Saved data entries
----

-- ==== Sys2Proof/Word.lean ====
section
/-! DEFINITION. The two sizes of datum of the block: the byte and the 32-bit word (00_scope.md R4, 40_logic.md R80). -/

namespace Sys2Proof

/-- A byte, 8 bits; bit 7 is its most significant bit (00_scope.md R4 and section 4.1). -/
abbrev Byte := BitVec 8

/-- A word, 32 bits, unsigned; bit 0 is its least significant bit (00_scope.md R4, 40_logic.md R80).
Addition `x + y` on words is modulo 2^32 (40_logic.md R81). PRESUMED: the bit numbering (log 3). -/
abbrev Word := BitVec 32

/-- One 512-bit block: sixteen words (10_state.md R18). -/
abbrev Block := Vector Word 16

/-- Eight words: the content of the hash state `H[0..7]`, or of the working registers `a .. h`
in that order (10_state.md R11, R12). -/
abbrev Words8 := Vector Word 8

end Sys2Proof
end

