-- ==== Sys2Proof/Machine/Core.lean ====
section
/-! DEFINITION. The machine as the host's interface takes it. -/

def Sys2Proof.core : Host.Core :=
  { State := Sys2Proof.Machine.State
    Fault := Sys2Proof.Machine.Fault
    Refusal := Sys2Proof.Machine.Refusal
    step := Sys2Proof.Machine.step
    reset := Sys2Proof.Machine.State.reset }
end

----

What this task involves: Give back the opening line of the records above and every line after it, up to and including the one with "section 4.1). -/", unchanged.

Exercise response:
-- ==== Sys2Proof/Word.lean ====
section
/-! DEFINITION. The two sizes of datum of the block: the byte and the 32-bit word (00_scope.md R4, 40_logic.md R80). -/

namespace Sys2Proof

/-- A byte, 8 bits; bit 7 is its most significant bit (00_scope.md R4 and section 4.1). -/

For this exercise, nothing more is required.